Het is heel goed mogelijk dat een applicatie meerdere databronnen gebruikt en dus meerdere API’s aanspreekt om de gegevens die de applicatie nodig heeft bij elkaar te zoeken. Het is ook mogelijk dat meerdere databronnen feitelijk door één oplossing worden geïmplementeerd. Die oplossing kan dan via meerdere standaard API’s worden aangesproken. Voor de applicatie maakt het niet uit wie er ‘achter’ de API zit – dat is het concept van een API. Om in de metafoor te blijven: het apparaat heeft te maken met het stekkerblok en het maakt niet uit waar die de spanning vandaan haalt.
De vraag ontstaat dan in hoeverre er meerdere databronnen kunnen zijn voor vergelijkbare data. In de GEMMA architectuur is het al jarenlang de bedoeling om één zaaksysteem te hanteren, terwijl het in de praktijk voorkomt dat zaken in verschillende applicaties worden geadministreerd. In de architectuur van de Common Ground zou het denkbaar zijn dat je meerdere ZRC’s hebt die allemaal via de Zaken-API worden ontsloten aan de applicatie. Of meerdere DRC’s. Dat zou heel interessant zijn voor de overgangssituatie van de bestaande architectuur naar de Common Ground.
Stel je voor: het bestaande zaaksysteem implementeert vier ZGW-API’s (de Zaaktypen-API, de Zaken-API, de Documenten-API en de Besluiten-API). Het nieuwe zaaksysteem doet dat ook. Als de zaakbehandel-applicatie beide systemen zou bevragen, en het dus mogelijk is om 2 of een willekeurig aantal te benaderen, moet oud naast nieuw kunnen bestaan zonder dat dat zichtbaar is voor de eindgebruiker.

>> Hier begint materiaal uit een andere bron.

-- ==== Sys2Proof/Laws/Failure.lean ====
section
/-! SUPPORT. Which accesses each operation makes, said so that a failing answer is covered too (00_scope.md R12, 60_exceptions.md
R245): with all of them granted the operation is done, and the first answer that is a failure ends it there. -/

namespace Sys2Proof.Machine

/-- Not every one of the next `n` answers is a success: one of them is the first failure. -/
theorem State.first_failure {n : Nat} {s : State} (h : ¬ s.grants n) :
    ∃ k, k < n ∧ s.grants k ∧ s.draws[k]? = some .failure := by
  induction n with
  | zero => exact absurd (State.grants_zero s) h
  | succ n ih =>
    by_cases hn : s.grants n
    · refine ⟨n, Nat.lt_succ_self n, hn, ?_⟩
      cases hd : s.draws[n]? with
      | none =>
        have short : s.draws.length ≤ n := List.getElem?_eq_none_iff.mp hd
        refine absurd (fun a ha => hn a ?_) h
        rwa [List.take_of_length_le (Nat.le_succ_of_le short), ← List.take_of_length_le short] at ha
      | some a =>
        cases a with
        | failure => rfl
        | success =>
          refine absurd (fun a ha => ?_) h
          rw [List.take_add_one, hd, List.mem_append] at ha
          rcases ha with ha | ha
          · exact hn a ha
          · simpa using ha
    · obtain ⟨k, hk, rest⟩ := ih hn
      exact ⟨k, Nat.lt_succ_of_lt hk, rest⟩

theorem State.not_grants_of_failure {n k : Nat} {s : State} (hk : k < n) (hf : s.draws[k]? = some .failure) :
    ¬ s.grants n := by
  intro h
  have mem : IoAnswer.failure ∈ s.draws.take n := by
    rw [List.mem_iff_getElem?]
    exact ⟨k, by rw [List.getElem?_take_of_lt hk, hf]⟩
  cases h _ mem

theorem State.grants_drop {m n : Nat} {s t : State} (ht : t.draws = s.draws.drop m) (h : s.grants (m + n)) : t.grants n := by
  intro a ha
  refine h a ?_
  rw [ht] at ha
  rw [List.take_add]
  exact List.mem_append_right _ ha

/-- The bytes the sink takes of these accesses. -/
abbrev sunkBytes (es : List IoEvent) : List Byte := es.filterMap IoEvent.sunk

/-- The accesses an operation makes when the environment answers success to each: it is done exactly when all are granted, and
else it ends at the first failure, with the bytes written before it in the sink. -/
structure Access.Makes {α : Type} (es : List IoEvent) (s : State) (x : Access α) : Prop where
  granted : s.grants es.length → ∃ a t, x = .done a t ∧ t.draws = s.draws.drop es.length ∧ t.out = s.out ++ sunkBytes es
  failed  : ∀ k, k < es.length → s.grants k → s.draws[k]? = some .failure →
    ∃ u, x = .ioFailed u ∧ u.out = s.out ++ sunkBytes (es.take k)

theorem Access.Makes.grants_of_done {α : Type} {es : List IoEvent} {s t : State} {x : Access α} {a : α}
    (h : x.Makes es s) (hd : x = .done a t) : s.grants es.length := by
  by_contra hn
  obtain ⟨k, hk, hg, hf⟩ := State.first_failure hn
  obtain ⟨u, hu, -⟩ := h.failed k hk hg hf
  rw [hd] at hu
  cases hu

/-- A command whose accesses are not all granted ends in `IO_FAILURE` at the first failure (60_exceptions.md R245). -/
theorem Access.Makes.finish_failed {α : Type} {es : List IoEvent} {s : State} {x : Access α} (h : x.Makes es s) (op : BitVec 8)
    (hn : ¬ s.grants es.length) :
    ∃ k t, k < es.length ∧ s.grants k ∧ s.draws[k]? = some .failure ∧ x.finish op = .next t
      ∧ t.err = .ioFailure ∧ t.errOp = op ∧ t.out = s.out ++ sunkBytes (es.take k) := by
  obtain ⟨k, hk, hg, hf⟩ := State.first_failure hn
  obtain ⟨u, rfl, hu⟩ := h.failed k hk hg hf
  exact ⟨k, ioFailureEntry op u, hk, hg, hf, rfl, rfl, rfl, hu⟩

theorem Access.Makes.of_done {α : Type} (a : α) (s t : State) (hd : t.draws = s.draws) (ho : t.out = s.out) :
    (Access.done a t).Makes [] s :=
  ⟨fun _ => ⟨a, t, rfl, by simpa using hd, by simpa using ho⟩, fun _ hk => absurd hk (Nat.not_lt_zero _)⟩

theorem Access.Makes.andThen {α β : Type} {es fs : List IoEvent} {s : State} {x : Access α} {f : α → State → Access β}
    (hx : x.Makes es s) (hf : ∀ a t, x = .done a t → (f a t).Makes fs t) : (x.andThen f).Makes (es ++ fs) s := by
  constructor
  · intro hg
    rw [List.length_append] at hg
    obtain ⟨a, t, rfl, hd, ho⟩ := hx.granted (State.grants_mono (Nat.le_add_right _ _) hg)
    obtain ⟨b, u, hu, hd', ho'⟩ := (hf a t rfl).granted (State.grants_drop hd hg)
    exact ⟨b, u, hu, by rw [hd', hd, List.drop_drop, List.length_append],
      by rw [ho', ho, List.append_assoc, sunkBytes, sunkBytes, ← List.filterMap_append]⟩
  · intro k hk hg hfail
    by_cases hin : k < es.length
    · obtain ⟨u, rfl, hu⟩ := hx.failed k hin hg hfail
      exact ⟨u, rfl, by rw [hu, List.take_append_of_le_length (Nat.le_of_lt hin)]⟩
    · obtain ⟨j, rfl⟩ := Nat.exists_eq_add_of_le (Nat.le_of_not_lt hin)
      obtain ⟨a, t, rfl, hd, ho⟩ := hx.granted (State.grants_mono (Nat.le_add_right _ _) hg)
      obtain ⟨u, hu, hout⟩ := (hf a t rfl).failed j (by rw [List.length_append] at hk; omega) (State.grants_drop hd hg)
        (by rw [hd, List.getElem?_drop, hfail])
      refine ⟨u, hu, ?_⟩
      rw [hout, ho, List.append_assoc, List.take_length_add_append, sunkBytes, sunkBytes, ← List.filterMap_append]

theorem Access.Makes.thenRegs {α : Type} {es : List IoEvent} {s : State} {x : Access α} {f : α → Regs → Regs}
    (hx : x.Makes es s) : (x.thenRegs f).Makes es s := by
  have h := hx.andThen (fs := []) fun a t _ => .of_done a t (t.withRegs (f a t.regs)) rfl rfl
  rwa [List.append_nil] at h

theorem Access.done_state {α : Type} {a b : α} {s t : State} (h : Access.done a s = .done b t) : t = s := by
  cases h
  rfl

theorem Access.Makes.fromRegs {α : Type} {es : List IoEvent} {s : State} {r : Regs} {x : Access α}
    (hx : x.Makes es (s.withRegs r)) : x.Makes es s := ⟨hx.granted, hx.failed⟩

/-! ## Writes -/

/-- The events of successful writes, and of successful reads. -/
abbrev writeEvents (bytes : List Byte) : List IoEvent := bytes.map (.sinkWrite · .success)

abbrev readEvents (indices : List Nat) : List IoEvent := indices.map (.sourceRead · .success)

theorem sunkBytes_writeEvents (bytes : List Byte) (k : Nat) : sunkBytes ((writeEvents bytes).take k) = bytes.take k := by
  rw [writeEvents, ← List.map_take, sunkBytes, List.filterMap_map]
  exact List.filterMap_some ▸ rfl

theorem sunkBytes_readEvents (indices : List Nat) (k : Nat) : sunkBytes ((readEvents indices).take k) = [] := by
  rw [readEvents, ← List.map_take, sunkBytes, List.filterMap_map]
  exact List.filterMap_eq_nil_iff.mpr fun _ _ => rfl

theorem sinkWrite_makes (b : Byte) (s : State) : (sinkWrite b s).Makes (writeEvents [b]) s := by
  constructor
  · intro hg
    rw [sinkWrite_granted b s hg]
    exact ⟨(), _, rfl, rfl, rfl⟩
  · intro k hk _ hf
    obtain rfl : k = 0 := by simpa using hk
    have ans : s.nextAnswer = .failure := by
      rw [State.nextAnswer]
      cases hd : s.draws with
      | nil => simp [hd] at hf
      | cons a rest => simpa [hd] using hf
    rw [sinkWrite_of_failure b s ans]
    exact ⟨_, rfl, by simp [sunkBytes]⟩

/-- `EmitRawByte` of each byte makes one write for each (41_bit_packer.md R141). -/
theorem emitRawBytes_makes (vs : List Byte) (s : State) : (emitRawBytes vs s).Makes (writeEvents vs) s := by
  induction vs generalizing s with
  | nil => exact .of_done () s s rfl rfl
  | cons v vs ih => exact (sinkWrite_makes v s).andThen fun _ t _ => ih t

theorem emitBit_makes (b : Bool) (s : State) :
    (emitBit b s).Makes (writeEvents (packBits [b] s.regs.acc s.regs.nacc).1) s := by
  by_cases h : s.regs.nacc = 7
  · rw [emitBit, if_pos h]
    simp only [packBits, h, if_true]
    exact (sinkWrite_makes _ s).thenRegs
  · rw [emitBit_of_room b s h]
    simp only [packBits, h, if_false]
    exact .of_done () s _ rfl rfl

/-- A run of bits makes one write for each byte it packs (41_bit_packer.md R140). -/
theorem emitBits_makes (bits : List Bool) (s : State) :
    (emitBits bits s).Makes (writeEvents (packBits bits s.regs.acc s.regs.nacc).1) s := by
  induction bits generalizing s with
  | nil => exact .of_done () s s rfl rfl
  | cons b bs ih =>
    rw [show b :: bs = [b] ++ bs from rfl, packBits_append, writeEvents, List.map_append]
    refine (emitBit_makes b s).andThen fun _ t ht => ?_
    have hg := (emitBit_makes b s).grants_of_done ht
    rw [List.length_map] at hg
    rw [← emitBits_single, emitBits_granted [b] s hg] at ht
    have rest := ih t
    rwa [Access.done_state ht] at rest ⊢

/-- The shifts of a symbol make one write for each byte their bits pack (42_encoder.md R176, R177). -/
theorem encShifts_makes (xs : List Shift) (s : State) :
    (encShifts xs s).Makes (writeEvents (packBits (codedBits s.regs.ufc xs).1 s.regs.acc s.regs.nacc).1) s := by
  induction xs generalizing s with
  | nil => exact .of_done () s s rfl rfl
  | cons x xs ih =>
    cases x with
    | e3 => exact (ih (s.withRegs { s.regs with ufc := s.regs.ufc + 1 })).fromRegs
    | e12 b =>
      have bits : (codedBits s.regs.ufc (.e12 b :: xs)).1 =
          (b :: List.replicate s.regs.ufc (!b)) ++ (codedBits 0 xs).1 := rfl
      rw [encShifts, encShift_e12, bits, packBits_append, writeEvents, List.map_append]
      generalize b :: List.replicate s.regs.ufc (!b) = first
      refine (emitBits_makes first s).thenRegs.andThen fun _ t ht => ?_
      have hg := (emitBits_makes first s).thenRegs.grants_of_done ht
      rw [List.length_map] at hg
      rw [emitBits_granted first s hg] at ht
      have rest := ih t
      rwa [Access.done_state ht] at rest ⊢

theorem encodeSymbol_makes (sym : Nat) (s : State) {coded : List Shift × Interval}
    (hc : renorm s.width (narrow s.regs.cum s.regs.total s.regs.encInterval sym) = coded) :
    (encodeSymbol sym s).Makes (writeEvents (packBits (codedBits s.regs.ufc coded.1).1 s.regs.acc s.regs.nacc).1) s := by
  simp only [encodeSymbol, hc]
  exact (encShifts_makes coded.1 s).thenRegs

/-- The sentinel and the final bit (42_encoder.md R182). -/
theorem encodeSentinel_makes (s : State) {coded : List Shift × Interval}
    (hc : renorm s.width (narrow s.regs.cum s.regs.total s.regs.encInterval 256) = coded) :
    ((encodeSymbol sentinel s).andThen fun _ t => emitBit true t).Makes
      (writeEvents (packBits ((codedBits s.regs.ufc coded.1).1 ++ [true]) s.regs.acc s.regs.nacc).1) s := by
  rw [packBits_append, writeEvents, List.map_append]
  refine (encodeSymbol_makes sentinel s hc).andThen fun _ t ht => ?_
  have hg := (encodeSymbol_makes sentinel s hc).grants_of_done ht
  rw [List.length_map] at hg
  rw [encodeSymbol_granted sentinel s hc hg] at ht
  have rest := emitBit_makes true t
  rwa [Access.done_state ht] at rest ⊢

/-! ## Reads -/

theorem sourceRead_makes (i : Nat) (s : State) : (sourceRead i s).Makes (readEvents [i]) s := by
  constructor
  · intro hg
    rw [sourceRead_granted i s hg]
    exact ⟨_, _, rfl, rfl, by simp [sunkBytes, IoEvent.sunk]⟩
  · intro k hk _ hf
    obtain rfl : k = 0 := by simpa using hk
    have ans : s.nextAnswer = .failure := by
      rw [State.nextAnswer]
      cases hd : s.draws with
      | nil => simp [hd] at hf
      | cons a rest => simpa [hd] using hf
    rw [sourceRead_of_failure i s ans]
    exact ⟨_, rfl, by simp [sunkBytes]⟩

/-- One read for each byte (40_frequency_model.md R120). -/
theorem sourceReadMany_makes (n i : Nat) (s : State) :
    (sourceReadMany n i s).Makes (readEvents ((List.range n).map (i + ·))) s := by
  induction n generalizing i s with
  | zero => exact .of_done [] s s rfl rfl
  | succ n ih =>
    have split : (List.range (n + 1)).map (i + ·) = [i] ++ (List.range n).map (i + 1 + ·) := by
      simp [List.range_succ_eq_map, Function.comp_def, Nat.add_assoc, Nat.add_comm 1]
    rw [split, readEvents, List.map_append]
    refine (sourceRead_makes i s).andThen fun b t _ => ?_
    simpa using (ih (i + 1) t).andThen (fs := []) fun bs u _ => .of_done (b :: bs) u u rfl rfl

theorem nextBit_makes (s : State) : (nextBit s).Makes (readEvents (s.regs.comingReads 1)) s := by
  by_cases h : s.regs.rpos < s.regs.inputBits
  · have one : min 1 (s.regs.inputBits - s.regs.rpos) = 1 := by omega
    rw [nextBit, if_pos h, Regs.comingReads, one]
    simpa using (sourceRead_makes (s.regs.rpos / 8) s).andThen (fs := []) fun b t _ =>
      .of_done (bitAt b s.regs.rpos) t (t.withRegs { t.regs with rpos := t.regs.rpos + 1 }) rfl rfl
  · have none : min 1 (s.regs.inputBits - s.regs.rpos) = 0 := by omega
    rw [nextBit_at_end s h, Regs.comingReads, none]
    exact .of_done false s s rfl rfl

/-- A decoder loop makes one read for each bit before the end (41_bit_packer.md R142; log 5). -/
theorem codeLoop_makes (gs : List (Nat → Bool → Nat)) (s : State) :
    (codeLoop gs s).Makes (readEvents (s.regs.comingReads gs.length)) s := by
  induction gs generalizing s with
  | nil => exact .of_done () s s rfl rfl
  | cons g gs ih =>
    rw [List.length_cons, Regs.comingReads_succ (r := s.regs) (r' := { s.regs with rpos := s.regs.rposAfter 1 }) rfl rfl,
      readEvents, List.map_append]
    refine (nextBit_makes s).andThen fun b t ht => ?_
    have hg := (nextBit_makes s).grants_of_done ht
    rw [List.length_map] at hg
    rw [nextBit_coming s hg] at ht
    have rest := (ih (t.withRegs { t.regs with dcode := toReg (g t.regs.dcode.toNat b) })).fromRegs
    obtain rfl := Access.done_state ht
    exact rest

theorem decShifts_makes (xs : List Shift) (s : State) :
    (decShifts xs s).Makes (readEvents (s.regs.comingReads xs.length)) s := by
  rw [decShifts_eq_codeLoop]
  simpa using codeLoop_makes (xs.map (shiftCode s.width)) s

theorem decodeSymbol_makes (s : State) {sym : Nat} {coded : List Shift × Interval}
    (hs : lookup s.regs.cum (currentValue s.regs) = sym)
    (hc : renorm s.width (narrow s.regs.cum s.regs.total s.regs.decInterval sym) = coded) :
    (decodeSymbol s).Makes (readEvents (s.regs.comingReads coded.1.length)) s := by
  simp only [decodeSymbol, hs, hc]
  simpa using (decShifts_makes coded.1 s).thenRegs.andThen (fs := []) fun _ t _ => .of_done sym t t rfl rfl

theorem prime_makes (s : State) : (prime s).Makes (readEvents (s.regs.comingReads s.width.bits)) s := by
  rw [prime, primeBits_eq_codeLoop]
  have loop := (codeLoop_makes (List.replicate s.width.bits (shiftE12 s.width))
    (s.withRegs { s.regs with dcode := 0 })).fromRegs
  rw [List.length_replicate] at loop
  exact loop

end Sys2Proof.Machine
end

Zonder conversie. Sluit gewoon allebei de zaaksystemen aan, bevraag allebei en combineer de resultaten.
Zo zou het ook mogelijk zijn om op de applicatielaag een generieke, leveranciers-onafhankelijke convertor te bouwen die API-1 uitleest en dat terugstopt in API-2. Conversie as a Service. Die zou iedere leverancier, of u zelf, of VNG-R kunnen maken. Leveranciersonafhankelijkheid.
Is het nog te volgen? Zo ja: houd die gedachte vast. In hoeverre kan zo’n ‘generieke conversie’ zonder data en functionaliteit kwijt te raken? Dat kan alleen als iedere leverancier alle data die hij heeft (en daarmee alle functionaliteit die hij aanbiedt) kwijt kan in de datalaag. En dat is niet het geval.
Het is belangrijk om te onderkennen dat ieder knopje aan de voorkant leidt tot data aan de achterkant. Iedere functionaliteit die de applicatie biedt moet dus ondersteund worden door de API en de databron daaronder. Het is een piramide: de onderlaag moet minimaal net zo breed zijn als de bovenlaag. Anders valt ‘ie om.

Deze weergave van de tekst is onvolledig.